Line by line, give the data again exactly as it appears.

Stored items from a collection
· · ·
/-! A step sees its slot (R128) -/

section
variable {s : State} {c k : Nat} {x : Crux} {d : CollDesc}

theorem crucibleStep_run (h : Collective s c k x d) (run : Nat → Crux → CollDesc → Out) : crucibleStep s run = run (c * 16 + k) x d := by
  obtain ⟨cur, slot, desc, runs, live⟩ := h
  simp [crucibleStep, cur, slot, desc, runs, live]

theorem crucibleStep_skipped (cur : s.cur = .crux c k) (slot : s.cx (c * 16 + k) = x) (desc : x.desc = some d) (runs : x.st = 2)
    (skipped : x.skipped d.rank = true) (run : Nat → Crux → CollDesc → Out) :
    crucibleStep s run = .next (s.endInstance (c * 16 + k) 9 false) := by
  simp [crucibleStep, cur, slot, desc, runs, skipped]

theorem stepTo_running (h : Collective s c k x d) (n : Nat) :
    s.stepTo (c * 16 + k) n = s.setCx (c * 16 + k) { x with step := n } := by rw [State.stepTo, h.slot]

end

theorem slot_div {c k : Nat} (low : k < 16) : (c * 16 + k) / 16 = c := by omega

/-! Time-outs of steps (R133) -/

section
variable {s : State} {i : Nat} {d : CollDesc} (desc : (s.cx i).desc = some d) (a : Nat)
include desc

theorem State.armTimeout_timed (timed : d.tmo ≠ 0 ∧ (s.cx i).tmoAt = none) :
    s.armTimeout i a = (s.setCx i { s.cx i with tmoAt := some a }).atTime a (.stepTimeout (slotAt i)) := by
  simp [State.armTimeout, desc, timed]

theorem State.armTimeout_untimed (untimed : ¬ (d.tmo ≠ 0 ∧ (s.cx i).tmoAt = none)) : s.armTimeout i a = s := by
  simp only [State.armTimeout, desc]
  split
  next d' at_ same none => 
    obtain rfl := Option.some.inj same
    exact if_pos (by simpa [none] using untimed)
  next => rfl

end

/-! Data steps (R130, R134) -/

theorem elemSize_eq (oper fmt smD : Nat) :
    elemSize oper fmt smD = if oper = 4 then (2 + smD) * 4 else if fmt = 1 ∨ fmt = 2 then 2 else 4 := by
  simp [elemSize]

/-- The length of a buffer, 0 where the buffer table has none of that number (R124, R130). -/
def Crux.bufLen (x : Crux) (b : Nat) : Nat :=
  match x.bufs[b]? with
  | some b => b.len
  | none => 0

section
variable (s : State) (i : Nat) (x : Crux) (d : CollDesc) (f : Step) (op : Instr) (dst : Nat) (src : Option Nat) (to_ named : List Nat)
  (selfOk writes : Bool)

/-- The outstanding step that a data step becomes once it has started (R134). -/
def Crux.dataStep (now : Nat) : DataStep where
  id := x.nextStep
  idx := x.step
  op := op
  oper := x.oper
  fmt := x.fmt
  smD := x.smD
  buf := f.buf.toNat
  first := (x.region d f).1 * elemSize x.oper x.fmt x.smD
  bytes := (x.region d f).2 * elemSize x.oper x.fmt x.smD
  dst := dst
  src := src
  to_ := to_
  done := 0
  ends := []
  writes := writes
  fault := none
  since := now

/-- No peer that its fields name is skipped, or it names its peer by distance among the live ranks (R128). -/
theorem Crux.heard_iff (x : Crux) (f : Step) (named : List Nat) :
    (f.pk = 1 ∨ ∀ r ∈ named, x.skipped r = false) ↔ ¬ (f.pk != 1 && named.any (fun r => x.skipped r)) = true := by
  simp [or_iff_not_imp_left]

/-- There is a place for it among eight outstanding steps, and it clashes with none of them (R134). -/
theorem Crux.room_iff (x : Crux) (t : DataStep) : (x.outst.length < 8 ∧ ∀ o ∈ x.outst, o.clashes t = false) ↔
    ¬ (decide (8 ≤ x.outst.length) || x.outst.any (fun o => o.clashes t)) = true := by
  simp [not_or]

/-- The checks of a data step in their order: skipped peers, room, the own rank as peer, the softmax format, the region, no element. -/
theorem State.startData_eq : s.startData i x d f op dst src to_ named selfOk writes =
    let t := x.dataStep d f op dst src to_ writes s.now
    let last := ((x.region d f).1 + (x.region d f).2) * elemSize x.oper x.fmt x.smD
    if f.pk != 1 && named.any (fun r => x.skipped r) then s.stepTo i (x.step + 1)
    else if 8 ≤ x.outst.length || x.outst.any (fun o => o.clashes t) then s
    else if !selfOk && named.contains d.rank then s.endInstance i 8 false
    else if x.oper == 4 && x.fmt != 0 then s.endInstance i 13 false
    else if x.bufLen f.buf.toNat < last || x.bufLen dst < last then s.endInstance i 6 false
    else if (x.region d f).2 == 0 then s.stepTo i (x.step + 1)
    else (s.setCx i { x with step := x.step + 1, nextStep := x.nextStep + 1, outst := x.outst ++ [t] }).armTimeout i (s.now + 1000 * d.tmo) := rfl

variable {s i x d f op dst src to_ named selfOk writes}

theorem State.startData_peerSkipped (relative : f.pk ≠ 1) (skipped : ∃ r ∈ named, x.skipped r = true) :
    s.startData i x d f op dst src to_ named selfOk writes = s.stepTo i (x.step + 1) := by
  rw [State.startData_eq]
  exact if_pos (by simpa using ⟨relative, skipped⟩)

section
variable (heard : f.pk = 1 ∨ ∀ r ∈ named, x.skipped r = false)
include heard

theorem State.startData_waits
    (full : ¬ (x.outst.length < 8 ∧ ∀ o ∈ x.outst, o.clashes (x.dataStep d f op dst src to_ writes s.now) = false)) :
    s.startData i x d f op dst src to_ named selfOk writes = s := by
  rw [State.startData_eq]
  exact (if_neg ((x.heard_iff f named).mp heard)).trans (if_pos (not_not.mp (mt (x.room_iff _).mpr full)))

variable (room : x.outst.length < 8 ∧ ∀ o ∈ x.outst, o.clashes (x.dataStep d f op dst src to_ writes s.now) = false)
include room

/-- Once it has a place, a step makes its own checks. -/
theorem State.startData_checks : s.startData i x d f op dst src to_ named selfOk writes =
    let last := ((x.region d f).1 + (x.region d f).2) * elemSize x.oper x.fmt x.smD
    if !selfOk && named.contains d.rank then s.endInstance i 8 false
    else if x.oper == 4 && x.fmt != 0 then s.endInstance i 13 false
    else if x.bufLen f.buf.toNat < last || x.bufLen dst < last then s.endInstance i 6 false
    else if (x.region d f).2 == 0 then s.stepTo i (x.step + 1)
    else (s.setCx i { x with
        step := x.step + 1, nextStep := x.nextStep + 1, outst := x.outst ++ [x.dataStep d f op dst src to_ writes s.now] }).armTimeout i
      (s.now + 1000 * d.tmo) := by
  rw [State.startData_eq]
  exact (if_neg ((x.heard_iff f named).mp heard)).trans (if_neg ((x.room_iff _).mp room))

theorem State.startData_self (strict : selfOk = false) (own : d.rank ∈ named) :
    s.startData i x d f op dst src to_ named selfOk writes = s.endInstance i 8 false := by
  rw [State.startData_checks heard room]
  exact if_pos (by simp [strict, own])

variable (peers : selfOk = true ∨ d.rank ∉ named)
include peers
· · ·
▶ TASK OUTPUT
/-! A step sees its slot (R128) -/

section
variable {s : State} {c k : Nat} {x : Crux} {d : CollDesc}

theorem crucibleStep_run (h : Collective s c k x d) (run : Nat → Crux → CollDesc → Out) : crucibleStep s run = run (c * 16 + k) x d := by
  obtain ⟨cur, slot, desc, runs, live⟩ := h
  simp [crucibleStep, cur, slot, desc, runs, live]

theorem crucibleStep_skipped (cur : s.cur = .crux c k) (slot : s.cx (c * 16 + k) = x) (desc : x.desc = some d) (runs : x.st = 2)
    (skipped : x.skipped d.rank = true) (run : Nat → Crux → CollDesc → Out) :
    crucibleStep s run = .next (s.endInstance (c * 16 + k) 9 false) := by
  simp [crucibleStep, cur, slot, desc, runs, skipped]

theorem stepTo_running (h : Collective s c k x d) (n : Nat) :
    s.stepTo (c * 16 + k) n = s.setCx (c * 16 + k) { x with step := n } := by rw [State.stepTo, h.slot]

end

theorem slot_div {c k : Nat} (low : k < 16) : (c * 16 + k) / 16 = c := by omega

/-! Time-outs of steps (R133) -/

section
variable {s : State} {i : Nat} {d : CollDesc} (desc : (s.cx i).desc = some d) (a : Nat)
include desc

theorem State.armTimeout_timed (timed : d.tmo ≠ 0 ∧ (s.cx i).tmoAt = none) :
    s.armTimeout i a = (s.setCx i { s.cx i with tmoAt := some a }).atTime a (.stepTimeout (slotAt i)) := by
  simp [State.armTimeout, desc, timed]

theorem State.armTimeout_untimed (untimed : ¬ (d.tmo ≠ 0 ∧ (s.cx i).tmoAt = none)) : s.armTimeout i a = s := by
  simp only [State.armTimeout, desc]
  split
  next d' at_ same none => 
    obtain rfl := Option.some.inj same
    exact if_pos (by simpa [none] using untimed)
  next => rfl

end

/-! Data steps (R130, R134) -/

theorem elemSize_eq (oper fmt smD : Nat) :
    elemSize oper fmt smD = if oper = 4 then (2 + smD) * 4 else if fmt = 1 ∨ fmt = 2 then 2 else 4 := by
  simp [elemSize]

/-- The length of a buffer, 0 where the buffer table has none of that number (R124, R130). -/
def Crux.bufLen (x : Crux) (b : Nat) : Nat :=
  match x.bufs[b]? with
  | some b => b.len
  | none => 0

section
variable (s : State) (i : Nat) (x : Crux) (d : CollDesc) (f : Step) (op : Instr) (dst : Nat) (src : Option Nat) (to_ named : List Nat)
  (selfOk writes : Bool)

/-- The outstanding step that a data step becomes once it has started (R134). -/
def Crux.dataStep (now : Nat) : DataStep where
  id := x.nextStep
  idx := x.step
  op := op
  oper := x.oper
  fmt := x.fmt
  smD := x.smD
  buf := f.buf.toNat
  first := (x.region d f).1 * elemSize x.oper x.fmt x.smD
  bytes := (x.region d f).2 * elemSize x.oper x.fmt x.smD
  dst := dst
  src := src
  to_ := to_
  done := 0
  ends := []
  writes := writes
  fault := none
  since := now

/-- No peer that its fields name is skipped, or it names its peer by distance among the live ranks (R128). -/
theorem Crux.heard_iff (x : Crux) (f : Step) (named : List Nat) :
    (f.pk = 1 ∨ ∀ r ∈ named, x.skipped r = false) ↔ ¬ (f.pk != 1 && named.any (fun r => x.skipped r)) = true := by
  simp [or_iff_not_imp_left]

/-- There is a place for it among eight outstanding steps, and it clashes with none of them (R134). -/
theorem Crux.room_iff (x : Crux) (t : DataStep) : (x.outst.length < 8 ∧ ∀ o ∈ x.outst, o.clashes t = false) ↔
    ¬ (decide (8 ≤ x.outst.length) || x.outst.any (fun o => o.clashes t)) = true := by
  simp [not_or]

/-- The checks of a data step in their order: skipped peers, room, the own rank as peer, the softmax format, the region, no element. -/
theorem State.startData_eq : s.startData i x d f op dst src to_ named selfOk writes =
    let t := x.dataStep d f op dst src to_ writes s.now
    let last := ((x.region d f).1 + (x.region d f).2) * elemSize x.oper x.fmt x.smD
    if f.pk != 1 && named.any (fun r => x.skipped r) then s.stepTo i (x.step + 1)
    else if 8 ≤ x.outst.length || x.outst.any (fun o => o.clashes t) then s
    else if !selfOk && named.contains d.rank then s.endInstance i 8 false
    else if x.oper == 4 && x.fmt != 0 then s.endInstance i 13 false
    else if x.bufLen f.buf.toNat < last || x.bufLen dst < last then s.endInstance i 6 false
    else if (x.region d f).2 == 0 then s.stepTo i (x.step + 1)
    else (s.setCx i { x with step := x.step + 1, nextStep := x.nextStep + 1, outst := x.outst ++ [t] }).armTimeout i (s.now + 1000 * d.tmo) := rfl

variable {s i x d f op dst src to_ named selfOk writes}

theorem State.startData_peerSkipped (relative : f.pk ≠ 1) (skipped : ∃ r ∈ named, x.skipped r = true) :
    s.startData i x d f op dst src to_ named selfOk writes = s.stepTo i (x.step + 1) := by
  rw [State.startData_eq]
  exact if_pos (by simpa using ⟨relative, skipped⟩)

section
variable (heard : f.pk = 1 ∨ ∀ r ∈ named, x.skipped r = false)
include heard

theorem State.startData_waits
    (full : ¬ (x.outst.length < 8 ∧ ∀ o ∈ x.outst, o.clashes (x.dataStep d f op dst src to_ writes s.now) = false)) :
    s.startData i x d f op dst src to_ named selfOk writes = s := by
  rw [State.startData_eq]
  exact (if_neg ((x.heard_iff f named).mp heard)).trans (if_pos (not_not.mp (mt (x.room_iff _).mpr full)))

variable (room : x.outst.length < 8 ∧ ∀ o ∈ x.outst, o.clashes (x.dataStep d f op dst src to_ writes s.now) = false)
include room

/-- Once it has a place, a step makes its own checks. -/
theorem State.startData_checks : s.startData i x d f op dst src to_ named selfOk writes =
    let last := ((x.region d f).1 + (x.region d f).2) * elemSize x.oper x.fmt x.smD
    if !selfOk && named.contains d.rank then s.endInstance i 8 false
    else if x.oper == 4 && x.fmt != 0 then s.endInstance i 13 false
    else if x.bufLen f.buf.toNat < last || x.bufLen dst < last then s.endInstance i 6 false
    else if (x.region d f).2 == 0 then s.stepTo i (x.step + 1)
    else (s.setCx i { x with
        step := x.step + 1, nextStep := x.nextStep + 1, outst := x.outst ++ [x.dataStep d f op dst src to_ writes s.now] }).armTimeout i
      (s.now + 1000 * d.tmo) := by
  rw [State.startData_eq]
  exact (if_neg ((x.heard_iff f named).mp heard)).trans (if_neg ((x.room_iff _).mp room))

theorem State.startData_self (strict : selfOk = false) (own : d.rank ∈ named) :
    s.startData i x d f op dst src to_ named selfOk writes = s.endInstance i 8 false := by
  rw [State.startData_checks heard room]
  exact if_pos (by simp [strict, own])

variable (peers : selfOk = true ∨ d.rank ∉ named)
include peers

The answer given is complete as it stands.